A plurality of wind turbines are commonly used in conjunction with one another to generate electricity and are commonly referred to as a “wind farm.” Wind turbines on a wind farm typically include their own meteorological monitors that perform, for example, temperature, wind speed, wind direction, barometric pressure, and/or air density measurements. In addition, a separate meteorological mast or tower (“met mast”) having higher quality meteorological instruments that can provide more accurate measurements at one point in the farm is commonly provided.
Traditionally, wind farms are controlled in a decentralized fashion to generate power such that each turbine is operated to maximize local energy output while also minimizing the impact of local fatigue and extreme loads. To this end, each turbine includes a control module, which typically attempts to maximize power output of the turbine in the face of varying wind and grid conditions, while satisfying constraints like sub-system ratings and component loads.
It is well known that large coherent structures in the wind cause extreme loads in wind turbines and determine the extreme design load envelope. The requirements for reacting to such coherent structures, which govern extreme loads acting on the wind turbine, are different than that for reacting to the normal turbulent wind, which govern fatigue loads. For example, when coherence is high, it is beneficial to have less smoothing in the wind estimation to preserve and respond to large and sharp wind gusts in full measure so as to reduce the extreme loads. On the other hand, during low wind coherence, less smoothing causes unnecessary pitch activity and fatigue, as the wind estimation responds to noise. Thus, to handle both extreme and fatigue loads, wind turbine controllers need to be able to detect large coherent structures in oncoming wind, as well as the ability to change the response strategy accordingly.

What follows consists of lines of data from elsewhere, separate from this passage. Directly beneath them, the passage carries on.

-- ==== Sys2Proof/Laws/KeepsModes.lean ====
section
/-! SUPPORT. What the operations of Machine/Modes.lean may change: one lemma each, which says that the
parts it does not name, the form of the DRAM, the Bureau's chain and the queue are kept. -/

open Host

set_option linter.unusedTactic false
set_option linter.unreachableTactic false
set_option linter.tactic.unusedName false

namespace Sys2Proof.Machine

variable {K : List Part} {s₀ : State}

theorem sendLine_keeps (n : ℕ) (sub : ℕ) (line : ℕ) (times : ℕ) (px : List (ℕ × ℕ × ℕ)) (s : State) (hm₀ : Part.among [.out, .tlk, .sent] K = true) (h₀ : Keeps K s₀ s) :
    Keeps K s₀ (sendLine n sub line times px s) := by
  refine Keeps.after ?_ hm₀ h₀
  clear hm₀ h₀
  unfold sendLine
  repeat' first
    | (extract_lets +onlyGivenNames t
       first
         | (refine Keeps.cut (t := t) ?_ (fun ht => ?_)
            on_goal 2 => clear_value t
            subst t)
         | skip)
    | with_reducible exact Keeps.refl _ _
    | with_reducible assumption
    | with_reducible refine Keeps.ite ?_ ?_
    | (with_reducible apply setLink_keeps; decide)
    | (with_reducible apply sumLine_keeps; decide)
    | (with_reducible apply send_keeps; decide)
    | split
    | (with_reducible apply Keeps.upd
       all_goals with_reducible first | exact Or.inl (by decide) | exact Or.inr rfl | exact rfl | exact ⟨rfl, rfl⟩ | exact Or.inr ⟨rfl, rfl, rfl⟩ | exact Or.inr ⟨rfl, rfl⟩ | exact Or.inr ⟨rfl, rfl, rfl, rfl⟩ | skip)

theorem rowTransmit_keeps (obs : LineObs) (sub : ℕ) (line : ℕ) (r : ℕ) (s : State) (hm₀ : Part.among [.ray, .sig, .out, .tlk, .dmc, .sent] K = true) (h₀ : Keeps K s₀ s) :
    Keeps K s₀ (rowTransmit obs sub line r s) := by
  refine Keeps.after ?_ hm₀ h₀
  clear hm₀ h₀
  unfold rowTransmit
  repeat' first
    | (extract_lets +onlyGivenNames t
       first
         | (refine Keeps.cut (t := t) ?_ (fun ht => ?_)
            on_goal 2 => clear_value t
            subst t)
         | skip)
    | with_reducible exact Keeps.refl _ _
    | with_reducible assumption
    | with_reducible refine Keeps.ite ?_ ?_
    | with_reducible refine Keeps.ifEvent ?_ ?_
    | with_reducible refine Keeps.foldl (fun t x => ?_) ?_
    | (with_reducible apply sendLine_keeps; decide)
    | (with_reducible apply tapLine_keeps; decide)
    | (with_reducible apply setRow_keeps; decide)
    | (with_reducible apply flushRow_keeps; decide)
    | split
    | (with_reducible apply Keeps.upd
       all_goals with_reducible first | exact Or.inl (by decide) | exact Or.inr rfl | exact rfl | exact ⟨rfl, rfl⟩ | exact Or.inr ⟨rfl, rfl, rfl⟩ | exact Or.inr ⟨rfl, rfl⟩ | exact Or.inr ⟨rfl, rfl, rfl, rfl⟩ | skip)

theorem countReads_keeps (obs : LineObs) (s : State) (hm₀ : Part.among [.geom, .out] K = true) (h₀ : Keeps K s₀ s) :
    Keeps K s₀ (countReads obs s) := by
  refine Keeps.after ?_ hm₀ h₀
  clear hm₀ h₀
  unfold countReads
  repeat' first
    | (extract_lets +onlyGivenNames t
       first
         | (refine Keeps.cut (t := t) ?_ (fun ht => ?_)
            on_goal 2 => clear_value t
            subst t)
         | skip)
    | with_reducible exact Keeps.refl _ _
    | with_reducible assumption
    | (with_reducible apply countOutPoison_keeps; decide)
    | (with_reducible apply Keeps.upd
       all_goals with_reducible first | exact Or.inl (by decide) | exact Or.inr rfl | exact rfl | exact ⟨rfl, rfl⟩ | exact Or.inr ⟨rfl, rfl, rfl⟩ | exact Or.inr ⟨rfl, rfl⟩ | exact Or.inr ⟨rfl, rfl, rfl, rfl⟩ | skip)

theorem activeLine_keeps (obs : LineObs) (sub : ℕ) (line : ℕ) (s : State) (hm₀ : Part.among [.cmp, .geom, .ray, .sig, .out, .tlk, .dmc, .ports, .bureau, .pwr, .spr, .pins, .sent] K = true) (h₀ : Keeps K s₀ s) :
    Keeps K s₀ (activeLine obs sub line s) := by
  refine Keeps.after ?_ hm₀ h₀
  clear hm₀ h₀
  unfold activeLine
  repeat' first
    | with_reducible exact Keeps.refl _ _
    | with_reducible assumption
    | with_reducible refine Keeps.ite ?_ ?_
    | with_reducible refine Keeps.ifEvent ?_ ?_
    | with_reducible refine Keeps.foldl (fun t x => ?_) ?_
    | (with_reducible apply countReads_keeps; decide)
    | (with_reducible apply rowTransmit_keeps; decide)
    | (with_reducible apply rowLineStart_keeps; decide)
    | split
    | (with_reducible apply Keeps.upd
       all_goals with_reducible first | exact Or.inl (by decide) | exact Or.inr rfl | exact rfl | exact ⟨rfl, rfl⟩ | exact Or.inr ⟨rfl, rfl, rfl⟩ | exact Or.inr ⟨rfl, rfl⟩ | exact Or.inr ⟨rfl, rfl, rfl, rfl⟩ | skip)

theorem benchCpu_keeps (s : State) (hm₀ : Part.among [.bureau, .pwr, .spr] K = true) (h₀ : Keeps K s₀ s) :
    Keeps K s₀ (benchCpu s) := by
  refine Keeps.after ?_ hm₀ h₀
  clear hm₀ h₀
  unfold benchCpu
  repeat' first
    | (extract_lets +onlyGivenNames t
       first
         | (refine Keeps.cut (t := t) ?_ (fun ht => ?_)
            on_goal 2 => clear_value t
            subst t)
         | skip)
    | with_reducible exact Keeps.refl _ _
    | with_reducible assumption
    | with_reducible refine Keeps.ite ?_ ?_
    | with_reducible refine Keeps.ifEvent ?_ ?_
    | (with_reducible apply setCpu_keeps; decide)
    | (with_reducible apply requestDomain_keeps; decide)
    | split
    | (with_reducible apply Keeps.upd
       all_goals with_reducible first | exact Or.inl (by decide) | exact Or.inr rfl | exact rfl | exact ⟨rfl, rfl⟩ | exact Or.inr ⟨rfl, rfl, rfl⟩ | exact Or.inr ⟨rfl, rfl⟩ | exact Or.inr ⟨rfl, rfl, rfl, rfl⟩ | skip)

theorem addBenchDose_keeps (b : Bytes) (n : ℕ) (s : State) (hm₀ : Part.among [.out] K = true) (h₀ : Keeps K s₀ s) :
    Keeps K s₀ (addBenchDose b n s) := by
  refine Keeps.after ?_ hm₀ h₀
  clear hm₀ h₀
  unfold addBenchDose
  repeat' first
    | (extract_lets +onlyGivenNames t
       first
         | (refine Keeps.cut (t := t) ?_ (fun ht => ?_)
            on_goal 2 => clear_value t
            subst t)
         | skip)
    | with_reducible exact Keeps.refl _ _
    | with_reducible assumption
    | with_reducible refine Keeps.ite ?_ ?_
    | split
    | (with_reducible apply Keeps.upd
       all_goals with_reducible first | exact Or.inl (by decide) | exact Or.inr rfl | exact rfl | exact ⟨rfl, rfl⟩ | exact Or.inr ⟨rfl, rfl, rfl⟩ | exact Or.inr ⟨rfl, rfl⟩ | exact Or.inr ⟨rfl, rfl, rfl, rfl⟩ | skip)

theorem swapGeom_keeps (f : ℕ) (o : Origin) (s : State) (hm₀ : Part.among [.geom, .sig, .bureau] K = true) (h₀ : Keeps K s₀ s) :
    Keeps K s₀ (swapGeom f o s) := by
  refine Keeps.after ?_ hm₀ h₀
  clear hm₀ h₀
  unfold swapGeom
  repeat' first
    | (extract_lets +onlyGivenNames t
       first
         | (refine Keeps.cut (t := t) ?_ (fun ht => ?_)
            on_goal 2 => clear_value t
            subst t)
         | skip)
    | with_reducible exact Keeps.refl _ _
    | with_reducible assumption
    | with_reducible refine Keeps.ite ?_ ?_
    | with_reducible refine Keeps.ifEvent ?_ ?_
    | (with_reducible apply forgetReferences_keeps; decide)
    | (with_reducible apply log_keeps; decide)
    | split
    | (with_reducible apply Keeps.upd
       all_goals with_reducible first | exact Or.inl (by decide) | exact Or.inr rfl | exact rfl | exact ⟨rfl, rfl⟩ | exact Or.inr ⟨rfl, rfl, rfl⟩ | exact Or.inr ⟨rfl, rfl⟩ | exact Or.inr ⟨rfl, rfl, rfl, rfl⟩ | skip)

theorem capsToCeiling_keeps (s : State) (hm₀ : Part.among [.ray] K = true) (h₀ : Keeps K s₀ s) :
    Keeps K s₀ (capsToCeiling s) := by
  refine Keeps.after ?_ hm₀ h₀
  clear hm₀ h₀
  unfold capsToCeiling
  repeat' first
    | (extract_lets +onlyGivenNames t
       first
         | (refine Keeps.cut (t := t) ?_ (fun ht => ?_)
            on_goal 2 => clear_value t
            subst t)
         | skip)
    | with_reducible exact Keeps.refl _ _
    | with_reducible assumption
    | with_reducible refine Keeps.ite ?_ ?_
    | with_reducible refine Keeps.ifEvent ?_ ?_
    | split
    | (with_reducible apply Keeps.upd
       all_goals with_reducible first | exact Or.inl (by decide) | exact Or.inr rfl | exact rfl | exact ⟨rfl, rfl⟩ | exact Or.inr ⟨rfl, rfl, rfl⟩ | exact Or.inr ⟨rfl, rfl⟩ | exact Or.inr ⟨rfl, rfl, rfl, rfl⟩ | skip)

theorem takeGenlock_keeps (s : State) (hm₀ : Part.among [.tim] K = true) (h₀ : Keeps K s₀ s) :
    Keeps K s₀ (takeGenlock s) := by
  refine Keeps.after ?_ hm₀ h₀
  clear hm₀ h₀
  unfold takeGenlock
  repeat' first
    | with_reducible exact Keeps.refl _ _
    | (with_reducible apply Keeps.upd
       all_goals with_reducible first | exact Or.inl (by decide) | exact Or.inr rfl | exact rfl | exact ⟨rfl, rfl⟩ | exact Or.inr ⟨rfl, rfl, rfl⟩ | exact Or.inr ⟨rfl, rfl⟩ | exact Or.inr ⟨rfl, rfl, rfl, rfl⟩ | skip)

theorem setSupply_keeps (r : ℕ) (x : Supply) (s : State) (hm₀ : Part.among [.pwr] K = true) (h₀ : Keeps K s₀ s) :
    Keeps K s₀ (setSupply r x s) := by
  refine Keeps.after ?_ hm₀ h₀
  clear hm₀ h₀
  unfold setSupply
  repeat' first
    | (extract_lets +onlyGivenNames t
       first
         | (refine Keeps.cut (t := t) ?_ (fun ht => ?_)
            on_goal 2 => clear_value t
            subst t)
         | skip)
    | with_reducible exact Keeps.refl _ _
    | with_reducible assumption
    | with_reducible refine checked_keeps ?_ ?_
    | with_reducible refine refuse_keeps ?_
    | with_reducible refine Keeps.ite ?_ ?_
    | with_reducible refine Keeps.ifEvent ?_ ?_
    | with_reducible refine Keeps.foldl (fun t x => ?_) ?_
    | with_reducible refine Keeps.elim ?_ (fun a => ?_)
    | split
    | (with_reducible apply Keeps.upd
       all_goals with_reducible first | exact Or.inl (by decide) | exact Or.inr rfl | exact rfl | exact ⟨rfl, rfl⟩ | exact Or.inr ⟨rfl, rfl, rfl⟩ | exact Or.inr ⟨rfl, rfl⟩ | exact Or.inr ⟨rfl, rfl, rfl, rfl⟩ | skip)

theorem supplyOff_keeps (r : ℕ) (s : State) (hm₀ : Part.among [.pwr] K = true) (h₀ : Keeps K s₀ s) :
    Keeps K s₀ (supplyOff r s) := by
  refine Keeps.after ?_ hm₀ h₀
  clear hm₀ h₀
  unfold supplyOff
  repeat' first
    | (extract_lets +onlyGivenNames t
       first
         | (refine Keeps.cut (t := t) ?_ (fun ht => ?_)
            on_goal 2 => clear_value t
            subst t)
         | skip)
    | with_reducible exact Keeps.refl _ _
    | with_reducible assumption
    | with_reducible refine Keeps.ite ?_ ?_
    | (with_reducible apply setSupply_keeps; decide)
    | split
    | (with_reducible apply Keeps.upd
       all_goals with_reducible first | exact Or.inl (by decide) | exact Or.inr rfl | exact rfl | exact ⟨rfl, rfl⟩ | exact Or.inr ⟨rfl, rfl, rfl⟩ | exact Or.inr ⟨rfl, rfl⟩ | exact Or.inr ⟨rfl, rfl, rfl, rfl⟩ | skip)

theorem darkOthers_keeps (s : State) (hm₀ : Part.among [.pwr, .sent] K = true) (h₀ : Keeps K s₀ s) :
    Keeps K s₀ (darkOthers s) := by
  refine Keeps.after ?_ hm₀ h₀
  clear hm₀ h₀
  unfold darkOthers
  repeat' first
    | with_reducible exact Keeps.refl _ _
    | with_reducible refine Keeps.foldl (fun t x => ?_) ?_
    | (with_reducible apply supplyOff_keeps; decide)
    | (with_reducible apply darkRow_keeps; decide)

theorem logBench_keeps (event : ℕ) (o : Origin) (s : State) (hm₀ : Part.among [.bureau] K = true) (h₀ : Keeps K s₀ s) :
    Keeps K s₀ (logBench event o s) := by
  refine Keeps.after ?_ hm₀ h₀
  clear hm₀ h₀
  unfold logBench
  repeat' first
    | with_reducible exact Keeps.refl _ _
    | with_reducible refine Keeps.elim ?_ (fun a => ?_)
    | (with_reducible apply log_keeps; decide)

theorem enterBench_keeps (old : ℕ) (o : Origin) (s : State) (hm₀ : Part.among [.ray, .tim, .dmc, .bureau, .pwr, .spr, .sent] K = true) (h₀ : Keeps K s₀ s) :
    Keeps K s₀ (enterBench old o s) := by
  refine Keeps.after ?_ hm₀ h₀
  clear hm₀ h₀
  unfold enterBench
  repeat' first
    | (extract_lets +onlyGivenNames t
       first
         | (refine Keeps.cut (t := t) ?_ (fun ht => ?_)
            on_goal 2 => clear_value t
            subst t)
         | skip)
    | with_reducible exact Keeps.refl _ _
    | with_reducible assumption
    | with_reducible refine Keeps.ite ?_ ?_
    | with_reducible refine Keeps.ifEvent ?_ ?_
    | (with_reducible apply benchCpu_keeps; decide)
    | (with_reducible apply logBench_keeps; decide)
    | (with_reducible apply darkOthers_keeps; decide)
    | (with_reducible apply stopWitness_keeps; decide)
    | (with_reducible apply beginSelfRefresh_keeps; decide)
    | (with_reducible apply requestDomains_keeps; decide)
    | split
    | (with_reducible apply Keeps.upd
       all_goals with_reducible first | exact Or.inl (by decide) | exact Or.inr rfl | exact rfl | exact ⟨rfl, rfl⟩ | exact Or.inr ⟨rfl, rfl, rfl⟩ | exact Or.inr ⟨rfl, rfl⟩ | exact Or.inr ⟨rfl, rfl, rfl, rfl⟩ | skip)

theorem takeBenchDose_keeps (s : State) (hm₀ : Part.among [.tim, .out] K = true) (h₀ : Keeps K s₀ s) :
    Keeps K s₀ (takeBenchDose s) := by
  refine Keeps.after ?_ hm₀ h₀
  clear hm₀ h₀
  unfold takeBenchDose
  repeat' first
    | (extract_lets +onlyGivenNames t
       first
         | (refine Keeps.cut (t := t) ?_ (fun ht => ?_)
            on_goal 2 => clear_value t
            subst t)
         | skip)
    | with_reducible exact Keeps.refl _ _
    | with_reducible assumption
    | with_reducible refine Keeps.foldl (fun t x => ?_) ?_
    | (with_reducible apply addBenchDose_keeps; decide)
    | split
    | (with_reducible apply Keeps.upd
       all_goals with_reducible first | exact Or.inl (by decide) | exact Or.inr rfl | exact rfl | exact ⟨rfl, rfl⟩ | exact Or.inr ⟨rfl, rfl, rfl⟩ | exact Or.inr ⟨rfl, rfl⟩ | exact Or.inr ⟨rfl, rfl, rfl, rfl⟩ | skip)

theorem exitBench_keeps (o : Origin) (s : State) (hm₀ : Part.among [.tim, .out, .walec, .bureau] K = true) (h₀ : Keeps K s₀ s) :
    Keeps K s₀ (exitBench o s) := by
  refine Keeps.after ?_ hm₀ h₀
  clear hm₀ h₀
  unfold exitBench
  repeat' first
    | (extract_lets +onlyGivenNames t
       first
         | (refine Keeps.cut (t := t) ?_ (fun ht => ?_)
            on_goal 2 => clear_value t
            subst t)
         | skip)
    | with_reducible exact Keeps.refl _ _
    | with_reducible assumption
    | with_reducible refine Keeps.ite ?_ ?_
    | with_reducible refine Keeps.ifEvent ?_ ?_
    | (with_reducible apply takeBenchDose_keeps; decide)
    | (with_reducible apply logBench_keeps; decide)
    | split
    | (with_reducible apply Keeps.upd
       all_goals with_reducible first | exact Or.inl (by decide) | exact Or.inr rfl | exact rfl | exact ⟨rfl, rfl⟩ | exact Or.inr ⟨rfl, rfl, rfl⟩ | exact Or.inr ⟨rfl, rfl⟩ | exact Or.inr ⟨rfl, rfl, rfl, rfl⟩ | skip)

Coherence can be expressed at various time scales and can have different impact on turbine loading which may not be monotonic with the time scale of the transients. More specifically, coherence is usually high for slow wind transients, but does not pose a danger to turbine loads as they are easily rejected by the controller. For wind transients at medium timescales, coherence decreases but could pose increased risk to the turbine loading due to resonance with natural frequencies and the controller tuning. As very fast timescales, coherence would typically die down to not pose loading risk. Thus, understanding how the wind transients at various time-scales and coherence levels affect turbine component loading is essential in designing a metric of damaging or loads-relevant wind coherence.
Some conventional methods for estimating coherence for wind characterization utilize Fourier transforms to compute coherence spectra. Such methods, however, involve complex calculations at multiple discrete frequencies, averaging over large time intervals, and can be time-consuming to complete. Further, such methods are agnostic to the nature of wind transients that can worsen turbine loads. Therefore, such methods are typically incapable of providing quick detection of large coherent structures and subsequent control action thereof.
Accordingly, an improved system and method for estimating wind coherence and controlling wind turbines based on said coherence to prevent damage would be welcomed in the technology.